Tuesday, September 2, 2014

Baked Mini Donuts

















 I love donuts more then anything that you can consume. I love them I love them I love them. Last year I picked up a Sauveur magazine because of the donuts on the cover. I bought some donut pans and pulled out the article. However I did not use the recipe in the article. I changed the whole thing to get my own light version of the baked donut. I feel like the magic of the doughnut is the fried bread. When I read the recipe I thought that it would be heavy and dry, so I changed the typed and quantities of the flours and butter/ shortening. The recipe came out great. Here is my version of the baked donut.

Ingredients
1/2c sugar
1/2c butter
1/4c Crisco
1c flour
1 1/4c cake flour
1/2tbsp baking powder
1/4tsp salt
1/4tsp nutmeg
dash of cardamom
1 egg
1/2c milk

Sprinkles

Glaze
1 1/2c confectioners' sugar, sifted to remove any lumps
3 to 4tbsp milk or water
2tsp vanilla extract 
For chocolate (add 4tbsp cocoa powder)

Place the sugar in a medium bowl and slowly stir in the milk and vanilla, a little at a time, to make a smooth, pourable glaze.  

Method
Heat oven to 400°. Grease donut tins with butter or baking spray; set aside. Whisk flour, baking powder, salt, nutmeg, and cardamom in a bowl; set aside.
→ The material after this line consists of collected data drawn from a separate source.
-- ==== Sys2Proof/Laws/State.lean ====
section
/-!
SUPPORT. One lemma per field per update of the state, so that no later proof unfolds a record update.
-/
namespace Sys2Proof.Machine

/-! ## answer -/

@[simp] theorem answer_phase (v : DataWord) (s : State) : (answer v s).phase = s.phase := rfl
@[simp] theorem answer_fcode (v : DataWord) (s : State) : (answer v s).fcode = s.fcode := rfl
@[simp] theorem answer_finfo (v : DataWord) (s : State) : (answer v s).finfo = s.finfo := rfl
@[simp] theorem answer_regs (v : DataWord) (s : State) : (answer v s).regs = s.regs := rfl
@[simp] theorem answer_field (v : DataWord) (s : State) : (answer v s).field = s.field := rfl
@[simp] theorem answer_planes (v : DataWord) (s : State) : (answer v s).planes = s.planes := rfl
@[simp] theorem answer_gf (v : DataWord) (s : State) : (answer v s).gf = s.gf := rfl
@[simp] theorem answer_aud0 (v : DataWord) (s : State) : (answer v s).aud0 = s.aud0 := rfl
@[simp] theorem answer_aud1 (v : DataWord) (s : State) : (answer v s).aud1 = s.aud1 := rfl
@[simp] theorem answer_audReady (v : DataWord) (s : State) : (answer v s).audReady = s.audReady := rfl
@[simp] theorem answer_audT (v : DataWord) (s : State) : (answer v s).audT = s.audT := rfl
@[simp] theorem answer_cmd (v : DataWord) (s : State) : (answer v s).cmd = s.cmd := rfl
@[simp] theorem answer_wdata (v : DataWord) (s : State) : (answer v s).wdata = s.wdata := rfl
@[simp] theorem answer_resp (v : DataWord) (s : State) : (answer v s).resp = some (.ok v) := rfl
@[simp] theorem answer_host (v : DataWord) (s : State) : (answer v s).host = s.host := rfl
@[simp] theorem answer_draws (v : DataWord) (s : State) : (answer v s).draws = s.draws := rfl

/-! ## takeFault: what every fault leaves unchanged (60_exceptions.md R366, R367) -/

@[simp] theorem takeFault_regs (c : FaultCode) (s : State) :
    (takeFault c s).regs = s.regs := by
  unfold takeFault; split <;> rfl
@[simp] theorem takeFault_field (c : FaultCode) (s : State) :
    (takeFault c s).field = s.field := by
  unfold takeFault; split <;> rfl
@[simp] theorem takeFault_planes (c : FaultCode) (s : State) :
    (takeFault c s).planes = s.planes := by
  unfold takeFault; split <;> rfl
@[simp] theorem takeFault_gf (c : FaultCode) (s : State) :
    (takeFault c s).gf = s.gf := by
  unfold takeFault; split <;> rfl
@[simp] theorem takeFault_aud0 (c : FaultCode) (s : State) :
    (takeFault c s).aud0 = s.aud0 := by
  unfold takeFault; split <;> rfl
@[simp] theorem takeFault_aud1 (c : FaultCode) (s : State) :
    (takeFault c s).aud1 = s.aud1 := by
  unfold takeFault; split <;> rfl
@[simp] theorem takeFault_audReady (c : FaultCode) (s : State) :
    (takeFault c s).audReady = s.audReady := by
  unfold takeFault; split <;> rfl
@[simp] theorem takeFault_audT (c : FaultCode) (s : State) :
    (takeFault c s).audT = s.audT := by
  unfold takeFault; split <;> rfl
@[simp] theorem takeFault_cmd (c : FaultCode) (s : State) :
    (takeFault c s).cmd = s.cmd := by
  unfold takeFault; split <;> rfl
@[simp] theorem takeFault_wdata (c : FaultCode) (s : State) :
    (takeFault c s).wdata = s.wdata := by
  unfold takeFault; split <;> rfl
@[simp] theorem takeFault_host (c : FaultCode) (s : State) :
    (takeFault c s).host = s.host := by
  unfold takeFault; split <;> rfl
@[simp] theorem takeFault_draws (c : FaultCode) (s : State) :
    (takeFault c s).draws = s.draws := by
  unfold takeFault; split <;> rfl
@[simp] theorem takeFault_resp (c : FaultCode) (s : State) :
    (takeFault c s).resp = some .fault := by
  unfold takeFault; split <;> rfl
@[simp] theorem takeFault_phase (c : FaultCode) (s : State) :
    (takeFault c s).phase = .faulted := by
  unfold takeFault; split <;> simp_all

/-- The code a fault records: its own outside FAULTED, the first one inside (60_exceptions.md R366, R368). -/
theorem takeFault_fcode (c : FaultCode) (s : State) :
    (takeFault c s).fcode = if s.phase = .faulted then s.fcode else c.code := by
  unfold takeFault; split <;> rfl

/-- The command word a fault records (60_exceptions.md R366, R368). -/
theorem takeFault_finfo (c : FaultCode) (s : State) :
    (takeFault c s).finfo = if s.phase = .faulted then s.finfo else s.cmd := by
  unfold takeFault; split <;> rfl

/-! ## present -/

@[simp] theorem present_phase (cmd : CmdWord) (wdata : DataWord) (rest : List HostEvent) (s : State) :
    (present cmd wdata rest s).phase = s.phase := rfl
@[simp] theorem present_fcode (cmd : CmdWord) (wdata : DataWord) (rest : List HostEvent) (s : State) :
    (present cmd wdata rest s).fcode = s.fcode := rfl
@[simp] theorem present_finfo (cmd : CmdWord) (wdata : DataWord) (rest : List HostEvent) (s : State) :
    (present cmd wdata rest s).finfo = s.finfo := rfl
@[simp] theorem present_regs (cmd : CmdWord) (wdata : DataWord) (rest : List HostEvent) (s : State) :
    (present cmd wdata rest s).regs = s.regs := rfl
@[simp] theorem present_field (cmd : CmdWord) (wdata : DataWord) (rest : List HostEvent) (s : State) :
    (present cmd wdata rest s).field = s.field := rfl
@[simp] theorem present_planes (cmd : CmdWord) (wdata : DataWord) (rest : List HostEvent) (s : State) :
    (present cmd wdata rest s).planes = s.planes := rfl
@[simp] theorem present_gf (cmd : CmdWord) (wdata : DataWord) (rest : List HostEvent) (s : State) :
    (present cmd wdata rest s).gf = s.gf := rfl
@[simp] theorem present_aud0 (cmd : CmdWord) (wdata : DataWord) (rest : List HostEvent) (s : State) :
    (present cmd wdata rest s).aud0 = s.aud0 := rfl
@[simp] theorem present_aud1 (cmd : CmdWord) (wdata : DataWord) (rest : List HostEvent) (s : State) :
    (present cmd wdata rest s).aud1 = s.aud1 := rfl
@[simp] theorem present_audReady (cmd : CmdWord) (wdata : DataWord) (rest : List HostEvent) (s : State) :
    (present cmd wdata rest s).audReady = s.audReady := rfl
@[simp] theorem present_audT (cmd : CmdWord) (wdata : DataWord) (rest : List HostEvent) (s : State) :
    (present cmd wdata rest s).audT = s.audT := rfl
@[simp] theorem present_cmd (cmd : CmdWord) (wdata : DataWord) (rest : List HostEvent) (s : State) :
    (present cmd wdata rest s).cmd = cmd := rfl
@[simp] theorem present_wdata (cmd : CmdWord) (wdata : DataWord) (rest : List HostEvent) (s : State) :
    (present cmd wdata rest s).wdata = wdata := rfl
@[simp] theorem present_resp (cmd : CmdWord) (wdata : DataWord) (rest : List HostEvent) (s : State) :
    (present cmd wdata rest s).resp = s.resp := rfl
@[simp] theorem present_host (cmd : CmdWord) (wdata : DataWord) (rest : List HostEvent) (s : State) :
    (present cmd wdata rest s).host = rest := rfl
@[simp] theorem present_draws (cmd : CmdWord) (wdata : DataWord) (rest : List HostEvent) (s : State) :
    (present cmd wdata rest s).draws = s.draws := rfl

/-! ## resetBlock, hardReset -/

@[simp] theorem resetBlock_phase (s : State) : (resetBlock s).phase = State.reset.phase := rfl
@[simp] theorem resetBlock_fcode (s : State) : (resetBlock s).fcode = State.reset.fcode := rfl
@[simp] theorem resetBlock_finfo (s : State) : (resetBlock s).finfo = State.reset.finfo := rfl
@[simp] theorem resetBlock_regs (s : State) : (resetBlock s).regs = State.reset.regs := rfl
@[simp] theorem resetBlock_field (s : State) : (resetBlock s).field = State.reset.field := rfl
@[simp] theorem resetBlock_planes (s : State) : (resetBlock s).planes = State.reset.planes := rfl
@[simp] theorem resetBlock_gf (s : State) : (resetBlock s).gf = State.reset.gf := rfl
@[simp] theorem resetBlock_aud0 (s : State) : (resetBlock s).aud0 = State.reset.aud0 := rfl
@[simp] theorem resetBlock_aud1 (s : State) : (resetBlock s).aud1 = State.reset.aud1 := rfl
@[simp] theorem resetBlock_audReady (s : State) : (resetBlock s).audReady = State.reset.audReady := rfl
@[simp] theorem resetBlock_audT (s : State) : (resetBlock s).audT = State.reset.audT := rfl
@[simp] theorem resetBlock_cmd (s : State) : (resetBlock s).cmd = s.cmd := rfl
@[simp] theorem resetBlock_wdata (s : State) : (resetBlock s).wdata = s.wdata := rfl
@[simp] theorem resetBlock_resp (s : State) : (resetBlock s).resp = s.resp := rfl
@[simp] theorem resetBlock_host (s : State) : (resetBlock s).host = s.host := rfl
@[simp] theorem resetBlock_draws (s : State) : (resetBlock s).draws = s.draws := rfl
@[simp] theorem hardReset_phase (s : State) : (hardReset s).phase = State.reset.phase := rfl
@[simp] theorem hardReset_fcode (s : State) : (hardReset s).fcode = State.reset.fcode := rfl
@[simp] theorem hardReset_finfo (s : State) : (hardReset s).finfo = State.reset.finfo := rfl
@[simp] theorem hardReset_regs (s : State) : (hardReset s).regs = State.reset.regs := rfl
@[simp] theorem hardReset_field (s : State) : (hardReset s).field = State.reset.field := rfl
@[simp] theorem hardReset_planes (s : State) : (hardReset s).planes = State.reset.planes := rfl
@[simp] theorem hardReset_gf (s : State) : (hardReset s).gf = State.reset.gf := rfl
@[simp] theorem hardReset_aud0 (s : State) : (hardReset s).aud0 = State.reset.aud0 := rfl
@[simp] theorem hardReset_aud1 (s : State) : (hardReset s).aud1 = State.reset.aud1 := rfl
@[simp] theorem hardReset_audReady (s : State) : (hardReset s).audReady = State.reset.audReady := rfl
@[simp] theorem hardReset_audT (s : State) : (hardReset s).audT = State.reset.audT := rfl
@[simp] theorem hardReset_cmd (s : State) : (hardReset s).cmd = s.cmd := rfl
@[simp] theorem hardReset_wdata (s : State) : (hardReset s).wdata = s.wdata := rfl
@[simp] theorem hardReset_resp (s : State) : (hardReset s).resp = none := rfl
@[simp] theorem hardReset_host (s : State) : (hardReset s).host = s.host := rfl
@[simp] theorem hardReset_draws (s : State) : (hardReset s).draws = s.draws := rfl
Using a hand mixer, beat  butter and sugar in a bowl until fluffy. Add egg, beating well after addition. Alternate adding dry ingredients and milk  beat until batter is smooth.














Spoon batter into prepared tins; bake until golden and a toothpick inserted into donuts comes out clean, 15–20 minutes.


 











Invert donuts onto a baking sheet with a wire rack; let cool completely.